/-- SXTH, SXTB, UXTH, UXTB, REV, REV16 and REVSH: results and frame. The extends take the low half or byte with sign or
zero; the reverses swap the bytes of the word, of each half, or of the low half sign-extended; no flag and nothing
else changes. Spec: R256; R257; R258; R259; R262; R263; R264. -/
def Obligations.ExtendAndReverseResults : Prop :=
  ∀ (s : State) (rm rd : LowReg),
    (DecodesAs (0b1011001000#10 ++ rm ++ rd) (.sxth rm rd) ∧
      DecodesAs (0b1011001001#10 ++ rm ++ rd) (.sxtb rm rd) ∧
      DecodesAs (0b1011001010#10 ++ rm ++ rd) (.uxth rm rd) ∧
      DecodesAs (0b1011001011#10 ++ rm ++ rd) (.uxtb rm rd) ∧
      DecodesAs (0b1011101000#10 ++ rm ++ rd) (.rev rm rd) ∧
      DecodesAs (0b1011101001#10 ++ rm ++ rd) (.rev16 rm rd) ∧
      DecodesAs (0b1011101011#10 ++ rm ++ rd) (.revsh rm rd)) ∧
    (s.psr.conditionPassed = true →
    let x := s.x32 (lo rm)
    MovesInto (.sxth rm rd) s (lo rd) ((x.setWidth 16).signExtend 32) ∧
      MovesInto (.sxtb rm rd) s (lo rd) ((x.setWidth 8).signExtend 32) ∧
      MovesInto (.uxth rm rd) s (lo rd) (x &&& 0xFFFF#32) ∧ MovesInto (.uxtb rm rd) s (lo rd) (x &&& 0xFF#32) ∧
      MovesInto (.rev rm rd) s (lo rd)
        ((x <<< 24) ||| ((x &&& 0xFF00#32) <<< 8) ||| ((x >>> 8) &&& 0xFF00#32) ||| (x >>> 24)) ∧
      MovesInto (.rev16 rm rd) s (lo rd) (((x &&& 0x00FF00FF#32) <<< 8) ||| ((x >>> 8) &&& 0x00FF00FF#32)) ∧
      MovesInto (.revsh rm rd) s (lo rd) ((((x &&& 0xFF#32) <<< 8) ||| ((x >>> 8) &&& 0xFF#32)).setWidth 16 |>.signExtend 32))

/-- STM, PUSH, PUSH.W, STM.W, STMDB and STRD: the words, the write-back and the frame. Every form of StoreForm (its
register list, first address and write-back are the rules'), its words aligned and writable, completes: the
registers, at their values before the instruction, go to ascending words; the base is written back where the form
asks; no other byte, register, flag or record changes. That a base register in the list is stored at its old value
is the spec's decision D42. That the region map of the state decides what the port admits, that a device's store
changes no byte and that ROM that admits a store takes it as RAM does is the model's choice (log 3, log 4, log 22).
Spec: 45_misc16.md R260; 46_multiple16_branch_svc.md R280; 47_load_store_multiple32.md R290, R293, R294;
48_dual_exclusive_tablebranch32.md R302; 92_eei_decisions.md D42. -/
def Obligations.StoreMultipleResults : Prop :=
  ∀ (s : State) (i : Instr) (regs : List RegNum) (start : Word) (wb : Option (RegNum × Word)),
    StoreForm s i regs start wb → s.psr.conditionPassed = true → start.toNat % 4 = 0 →
    s.wordsWritable start regs.length → StoresMultiple i s regs start wb

/-- LDM, POP, POP.W, LDM.W, LDMDB, LDRD and LDRD (literal) without the PC: registers, write-back, frame. Every form of
LoadForm whose list has no PC, its words aligned and readable, completes: the registers get the ascending words; the
base is written back where the form asks; no flag, byte, other register or record changes. That the region map of
the state decides what the port admits and that ROM answers its stored bytes as RAM does is the model's choice (log
3, log 22); what a device answers is a free value (log 4). Spec: 45_misc16.md R261; 46_multiple16_branch_svc.md
R281; 47_load_store_multiple32.md R291, R292, R295; 48_dual_exclusive_tablebranch32.md R303, R304. -/
def Obligations.LoadMultipleResults : Prop :=
  ∀ (s : State) (i : Instr) (regs : List RegNum) (start : Word) (wb : Option (RegNum × Word)),
    LoadForm s i regs false start wb → s.psr.conditionPassed = true → start.toNat % 4 = 0 →
    s.wordsReadable start regs.length → LoadsMultiple i s regs start wb

/-- POP, POP.W, LDM.W and LDMDB with the PC listed, outside an exception return. The registers and the write-back as
without the PC; the PC gets the word after the registers' with bit 0 cleared and T its bit 0. That the region map of
the state decides what the port admits, that a device answers a free value and that ROM answers its stored bytes as
RAM does is the model's choice (log 3, log 4, log 22). Spec: 40_alu_primitives.md R146, R148; 45_misc16.md R261;
47_load_store_multiple32.md R291, R292, R295. -/
def Obligations.LoadOfThePcBranches : Prop :=
  ∀ (s s1 : State) (i : Instr) (regs : List RegNum) (start : Word) (wb : Option (RegNum × Word))
    (vs : List (RegNum × Word)), LoadForm s i regs true start wb → s.psr.conditionPassed = true →
    start.toNat % 4 = 0 → s.loadRegs start regs = .ok vs s1 → s1.readable (wordAt start regs.length) .word = true →
    let target := s1.readValue (wordAt start regs.length) .word
    ¬(s.mode = .handler ∧ target.getLsbD 0 = true ∧ target.extractLsb' 28 4 = 0xF#4) →
    LoadsMultiplePc i s vs target wb

/-- A multiple transfer with a refused word: earlier stores stay, no register changes, the LOG names the address. If the
first j words are admitted and the next is refused, a store keeps the j words it wrote (the spec's rule for
AccessFailed), a load keeps nothing, and neither changes a register (the base included), a flag or a record; one
access_failed event names the word's address. That the earlier stores stay and nothing else is committed is the
spec's own decision D6. That the region map of the state decides what the port admits, that ROM takes the words it
admits as RAM does, and that a device's reads draw free values, is the model's choice (log 3, log 22, log 4). Spec:
20_memory.md R67; 46_multiple16_branch_svc.md R280, R281; 92_eei_decisions.md D6. -/
def Obligations.RefusedWordsOfMultipleTransfers : Prop :=
  ∀ (s : State) (i : Instr) (regs : List RegNum) (pc : Bool) (start : Word) (wb : Option (RegNum × Word)) (j : Nat),
    s.psr.conditionPassed = true → start.toNat % 4 = 0 →
    (StoreForm s i regs start wb → j < regs.length → s.wordsWritable start j → s.wordsPlain start j →
      s.writable (wordAt start j) .word = false →
      Completes i s fun t =>
        StoredWords s t start (regs.take j) ∧ t.log = .accessFailed (wordAt start j) :: s.log ∧
          RegFrame s t [] ∧ ControlFrame s t ∧ t.excl = s.excl ∧ t.psr = s.psr ∧ t.pc = s.pc) ∧
      (LoadForm s i regs pc start wb → j < regs.length + pc.toNat → s.wordsReadable start j →
        s.readable (wordAt start j) .word = false →
        ∃ ix, exec i s = .next { s with log := .accessFailed (wordAt start j) :: s.log, freeIx := ix })

/-- A misaligned multiple or dual transfer is a clean, logged no-op. Every form of StoreForm and LoadForm whose first
address is not a multiple of 4 changes nothing; the two LOG events, misaligned then access_failed, are in the order
this model deduces (log 19). Spec: 20_memory.md R65, R67; 46_multiple16_branch_svc.md R280, R281;
48_dual_exclusive_tablebranch32.md R302, R303. -/
def Obligations.MisalignedTransfersAreLoggedNoOps : Prop :=
  ∀ (s : State) (i : Instr) (regs : List RegNum) (pc : Bool) (start : Word) (wb : Option (RegNum × Word)),
    s.psr.conditionPassed = true → start.toNat % 4 ≠ 0 →
    (StoreForm s i regs start wb ∨ LoadForm s i regs pc start wb) →
    exec i s = .next ((s.emit (.misaligned start)).emit (.accessFailed start))

/-- Every multiple or dual transfer has its form or is a logged no-op. A well-formed instruction of these rows either is
a store form or a load form (free of the UNPREDICTABLE operands its rule lists) or has no effect but
LOG.unpredictable of its opcode, whatever the condition. Spec: 30_encoding.md R97, R98, R113; 45_misc16.md R260;
46_multiple16_branch_svc.md R280; 47_load_store_multiple32.md R290, R293, R294; 48_dual_exclusive_tablebranch32.md
R302; 46_multiple16_branch_svc.md R281; 47_load_store_multiple32.md R291, R292, R295;
48_dual_exclusive_tablebranch32.md R303, R304. -/
def Obligations.TransferRestrictionsOnlyLog : Prop :=
  ∀ (s : State) (i : Instr), i.wellFormed = true → transfersWords i = true →
    (∃ regs start wb, StoreForm s i regs start wb) ∨ (∃ regs pc start wb, LoadForm s i regs pc start wb) ∨
      OnlyLogs i s (.unpredictable i.opcode)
:::::
__Work instruction__
Retype, exactly as shown, the lines from the one with "def Obligations.TransferRestrictionsOnlyLog : Prop" through the end of the records.

__Exercise solution__
def Obligations.TransferRestrictionsOnlyLog : Prop :=
  ∀ (s : State) (i : Instr), i.wellFormed = true → transfersWords i = true →
    (∃ regs start wb, StoreForm s i regs start wb) ∨ (∃ regs pc start wb, LoadForm s i regs pc start wb) ∨
      OnlyLogs i s (.unpredictable i.opcode)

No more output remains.